● **Input material**:
*** Begin section ***

/-- A command that fails without an effect under a condition, and else answers. -/
theorem RefinesBlock.of_ite {i : Instr} {s u : State} {p : Prop} [Decidable p] {st : Status} {r : List Byte}
    (he : exec i s = if p then raise st s else answer r u)
    (hfail : p → Block.exec i (toBlock s) = (failResponse st, toBlock s))
    (hok : ¬p → Block.exec i (toBlock s) = (okResponse r, toBlock u)) : RefinesBlock i s := by
  by_cases hp : p
  · exact .of_respond (he.trans (if_pos hp)) (hfail hp)
  · exact .of_respond (he.trans (if_neg hp)) (hok hp)

/-- `INDEX`, `PLD` and `MSGRD` read a byte of a sequence by its index (R98, R121, R143). -/
theorem read_refinesBlock {i : Instr} {s : State} {bytes : List Byte} {n k : Nat} {b : Byte}
    (he : exec i s = if n ≤ k then raise .range s else answer [b] s)
    (hblock : Block.exec i (toBlock s) = (Block.readAt bytes k, toBlock s))
    (hn : bytes.length = n) (hb : ∀ h : k < bytes.length, bytes[k] = b) : RefinesBlock i s := by
  rw [readAt_eq hn hb] at hblock
  exact .of_ite he (fun hk => by rw [hblock, if_pos hk]) (fun hk => by rw [hblock, if_neg hk])

theorem index_refinesBlock (k : Half) (s : State) : RefinesBlock (.index k) s :=
  read_refinesBlock rfl rfl (logical_length s) fun h => logical_getElem h

theorem pld_refinesBlock (k : Byte) (s : State) : RefinesBlock (.pld k) s :=
  read_refinesBlock (bytes := memReadN .pl 0 Config.pmax s) rfl rfl (memReadN_length ..) fun h => by
    rw [memReadN_getElem h, Nat.zero_add]

theorem msgrd_refinesBlock (k : Byte) (s : State) : RefinesBlock (.msgrd k) s :=
  read_refinesBlock (bytes := memReadN .msg 0 s.msgLen s) rfl rfl (memReadN_length ..) fun h => by
    rw [memReadN_getElem h, Nat.zero_add]

theorem isfull_refinesBlock (s : State) : RefinesBlock .isfull s := by
  refine .of_respond rfl ?_
  simp [Block.exec, packOf, unpackOf, Block.execPlain, toBlock, okResponse, flagByte, isFull]

theorem isempty_refinesBlock (s : State) : RefinesBlock .isempty s := by
  refine .of_respond rfl ?_
  simp [Block.exec, packOf, unpackOf, Block.execPlain, toBlock, okResponse, flagByte, isEmpty, logical_eq_nil]

theorem size_refinesBlock (s : State) : RefinesBlock .size s := by
  refine .of_respond rfl ?_
  simp [Block.exec, packOf, unpackOf, Block.execPlain, toBlock, okResponse, u16Result_eq]

theorem msglen_refinesBlock (s : State) : RefinesBlock .msglen s := by
  refine .of_respond rfl ?_
  simp [Block.exec, packOf, unpackOf, Block.execPlain, toBlock, okResponse]

/-- `PUSH`, `INSERT` and `FEED` push a sequence of bytes (R94, R97, R108). -/
theorem pushes_refinesBlock {i : Instr} {bytes : List Byte} {s : State} (h : RingInv s)
    (he : exec i s = answer [] (pushBytes bytes s))
    (hb : Block.exec i (toBlock s) = (okResponse [], (toBlock s).pushAll bytes)) : RefinesBlock i s := by
  refine .of_respond he ?_
  rw [hb, toBlock_pushBytes h]
  rfl

/-- `POP` and `TOP` answer `EMPTY` on an empty ring, else the oldest byte (R95, R96). -/
theorem oldest_refinesBlock {i : Instr} {s u : State} (h : RingInv s)
    (he : exec i s = if isEmpty s then raise .empty s else answer [memRead .st s.head s] u)
    (hnil : (toBlock s).q = [] → Block.exec i (toBlock s) = (failResponse .empty, toBlock s))
    (hcons : ∀ v q, (toBlock s).q = v :: q → q = (logical s).drop 1 →
      Block.exec i (toBlock s) = (okResponse [v], toBlock u)) : RefinesBlock i s :=
  .of_ite he (fun h0 => hnil (logical_eq_nil.mpr (by simpa [isEmpty] using h0)))
    (fun h0 => hcons _ _ (logical_eq_cons h (by simpa [isEmpty] using h0)) rfl)

theorem pop_refinesBlock {s : State} (h : RingInv s) : RefinesBlock .pop s := by
  refine oldest_refinesBlock (u := dropBytes 1 s) h rfl (fun hq => ?_) fun v q hq hrest => ?_
  · simp only [Block.exec, packOf, unpackOf, Block.execPlain, hq]
  · simp only [Block.exec, packOf, unpackOf, Block.execPlain, hq, toBlock_dropBytes, hrest]

theorem top_refinesBlock {s : State} (h : RingInv s) : RefinesBlock .top s := by
  refine oldest_refinesBlock (u := s) h rfl (fun hq => ?_) fun v q hq _ => ?_
  · simp only [Block.exec, packOf, unpackOf, Block.execPlain, hq]
  · simp only [Block.exec, packOf, unpackOf, Block.execPlain, hq]

/-- The payload scratch after `EXTRACT`, as the block stores it (R116). -/
theorem storePayload_toBlock {s t : State} {payload : Option (List Byte)}
    (hkeep : payload = none → memReadN .pl 0 Config.pmax t = memReadN .pl 0 Config.pmax s)
    (hstore : ∀ p, payload = some p → p.length ≤ Config.pmax ∧ memReadN .pl 0 p.length t = p
      ∧ ∀ a, p.length ≤ a → memRead .pl a t = memRead .pl a s) :
    (toBlock s).storePayload payload = { toBlock s with pl := memReadN .pl 0 Config.pmax t } := by
  cases payload with
  | none => rw [hkeep rfl]; rfl
  | some p =>
    obtain ⟨hlen, hfront, hback⟩ := hstore p rfl
    rw [memReadN_overwrite hlen hfront hback]
    rfl

theorem extract_refinesBlock {s : State} (h : RingInv s) : RefinesBlock .extract s := by
  obtain ⟨t, e, hexec, he, hresp, hrest, hkeep, hstore, hframe⟩ := execExtract_logical h
  have hdraw : t.draw = s.draw := by rw [hframe]
  have hpl := storePayload_toBlock (s := s) (t := t)
    (fun hp => memReadN_congr (x := .pl) (hkeep hp) hdraw 0 Config.pmax) hstore
  refine ⟨t, _, hexec, hresp, ?_⟩
  change (toBlock s).extract = _
  have hlog : extractLogical (toBlock s).emDrop (toBlock s).sm (toBlock s).em (toBlock s).q = e := he.symm
  simp only [Block.extract, hlog, hpl]
  have ht : toBlock t = { toBlock s with q := logical t, pl := memReadN .pl 0 Config.pmax t } := by
    rw [hframe]; rfl
  rw [ht, hrest]

/-- Every command follows the block on `Q` from every state whose ring registers are consistent. -/
theorem exec_refinesBlock (i : Instr) {s : State} (h : RingInv s) : RefinesBlock i s := by
  match hp : packOf i, hu : unpackOf i with
  | some (_, _, _), _ => exact pack_refinesBlock hp s
  | none, some _ => exact unpack_refinesBlock hp hu s
  | none, none =>
    cases i <;> simp only [packOf, unpackOf, reduceCtorEq] at hp hu
    case isfull => exact isfull_refinesBlock s
    case isempty => exact isempty_refinesBlock s
    case size => exact size_refinesBlock s
    case push b => exact pushes_refinesBlock (bytes := [b]) h rfl rfl
    case pop => exact pop_refinesBlock h
    case top => exact top_refinesBlock h
    case insert bytes => exact pushes_refinesBlock h rfl rfl
    case index k => exact index_refinesBlock k s
    case feed bytes => exact pushes_refinesBlock h rfl rfl
    case extract => exact extract_refinesBlock h
    case pld k => exact pld_refinesBlock k s
    case msglen => exact msglen_refinesBlock s
    case msgrd k => exact msgrd_refinesBlock k s

end Sys2Proof.Machine
end

section
/-! The statements of 00_scope.md settled. -/

namespace Sys2Proof.Proofs

open Sys2Proof.Machine

/-- Settles O27: of a legal state only the ring invariants are needed; one diagram per family of commands. -/
theorem logicalModelIsExact : Obligations.LogicalModelIsExact := by
  unfold Obligations.LogicalModelIsExact
  rintro i s ⟨-, hring, -⟩
  exact exec_refinesBlock i hring

/-- Settles O3: with every register 0 and no byte written, only the capacity's bounds carry content. -/
theorem resetStateIsLegal : Obligations.ResetStateIsLegal := by
  unfold Obligations.ResetStateIsLegal
  intro cap drop cs ce hpos hmax
  have hring : RingInv (State.resetWith cap drop cs ce) := ⟨Nat.zero_le _, hpos, hpos, (Nat.zero_mod cap).symm⟩
  have harrays : ArraysCanonical (State.resetWith cap drop cs ce) :=
    ⟨Memory.wf_nil _, Memory.wf_nil _, Memory.wf_nil _⟩
  exact ⟨⟨hpos, hmax⟩, hring, List.mem_cons_self, harrays, ⟨nofun, nofun⟩, rfl⟩

/-- Settles O14: the port's front is a command, and the decoder accepts it. -/
theorem stepRunsTheDecodedCommand : Obligations.StepRunsTheDecodedCommand := by
  unfold Obligations.StepRunsTheDecodedCommand
  intro s op operands rest i hport hdecode
  simp only [step, hport, runCommand, commandBytes, hdecode, takeInput]

end Sys2Proof.Proofs
end

section
/-! Invariants of the block (10_state.md R27, R38, R40, R42, R55). A command is put together from five operations: a
response, a push, `DROP` of bytes the ring holds, the copy to `PL` and the building of a frame. So what each operation
keeps every command keeps, and each invariant is checked once per operation. -/

namespace Sys2Proof.Machine

/-! ## What the operations keep the commands keep -/

/-- A property of states that each of the five operations keeps. -/
structure KeptByOps (P : State → Prop) : Prop where
  respond : ∀ (s : State) (st : Status) (r : List Byte), P s → P (respond st r s)
  pushByte : ∀ (s : State) (b : Byte), P s → P (pushByte b s)
  dropBytes : ∀ (s : State) (n : Nat), n ≤ s.count → P s → P (dropBytes n s)
  copyPayload : ∀ s : State, P s → P (copyPayload s)
  buildFrame : ∀ (s : State) (sh : Shape) (code : Byte) (data : List Byte), data.length = sh.dataSize →
    P s → P (buildFrame code data s)

namespace KeptByOps

variable {P : State → Prop}

theorem pushBytes (hP : KeptByOps P) {s : State} (h : P s) (bytes : List Byte) : P (pushBytes bytes s) := by
  induction bytes generalizing s with
  | nil => exact h
  | cons b bs ih => exact ih (hP.pushByte s b h)

theorem resync (hP : KeptByOps P) {s : State} (h : P s) (n : Nat) : P (resync n s) := by
  induction n generalizing s with
  | zero => exact h
  | succ n ih =>
    simp only [Machine.resync]
    split
    case isTrue hgarbage => exact ih (hP.dropBytes s 1 hgarbage.1 h)
    case isFalse => exact h

theorem extractOutcome (hP : KeptByOps P) {u t : State} (h : P u) (ht : ExtractOutcome u t) : P t := by
  obtain ⟨-, rfl⟩ | ⟨hlen, -, rfl⟩ | ⟨hlen, -, -, rfl⟩ | ⟨hlen, -, -, rfl⟩ := ht <;> refine hP.respond _ _ _ ?_
  · exact h
  · split
    · exact hP.dropBytes u 1 (by omega) h
    · exact h
  · exact hP.dropBytes _ 1 (by rw [copyPayload_count]; omega) (hP.copyPayload u h)
  · exact hP.dropBytes _ _ (by rw [copyPayload_count]; omega) (hP.copyPayload u h)

end KeptByOps

/-- The data bytes of a `PACK_*` command are as many as its shape asks for (R86). -/
theorem dataBytes_length_of_packOf {i : Instr} {sh : Shape} {code : Byte} {fields : List FieldValue}
    (h : packOf i = some (sh, code, fields)) : (dataBytes fields).length = sh.dataSize := by
  rw [dataBytes_length, types_of_packOf h, Shape.dataSize]

/-- Every command keeps what the operations keep. -/
theorem KeptByOps.exec {P : State → Prop} (hP : KeptByOps P) {i : Instr} {s t : State} (h : P s)
    (he : exec i s = .next t) : P t := by
  obtain ⟨_, _, rfl⟩ | ⟨bytes, -, rfl⟩ | ⟨-, hne, rfl⟩ | ⟨-, -, hout⟩ | ⟨sh, code, fields, hp, rfl⟩ := exec_cases he
  · exact hP.respond _ _ _ h
  · exact hP.respond _ _ _ (hP.pushBytes h bytes)
  · exact hP.respond _ _ _ (hP.dropBytes s 1 (by omega) h)
  · exact hP.extractOutcome (hP.resync h _) hout
  · exact hP.respond _ _ _ (hP.buildFrame s sh code _ (dataBytes_length_of_packOf hp) h)

/-! ## The ring registers (R27) -/

theorem ringInv_kept : KeptByOps RingInv where
  respond _ _ _ h := h
  pushByte _ b h := ringInv_pushByte h b
  dropBytes _ _ hn h := ringInv_dropBytes h hn
  copyPayload s h := by
    simpa only [RingInv, copyPayload_cap, copyPayload_count, copyPayload_head, copyPayload_tail] using h
  buildFrame s _ code data _ h := by
    simpa only [RingInv, buildFrame_cap, buildFrame_count, buildFrame_head, buildFrame_tail] using h

/-- In a full ring the next byte goes where the oldest is (R27). -/
theorem tail_eq_head_of_full {s : State} (h : RingInv s) (hfull : s.count = s.cap) : s.tail = s.head := by
  obtain ⟨-, hhead, -, htail⟩ := h
  rw [htail, hfull, Nat.add_mod_right, Nat.mod_eq_of_lt hhead]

*** End section ***

● **Exercise requirements**: From the preceding material, count every line that contains the word "Settles". Reply with the number only.

● **Answer space**: 3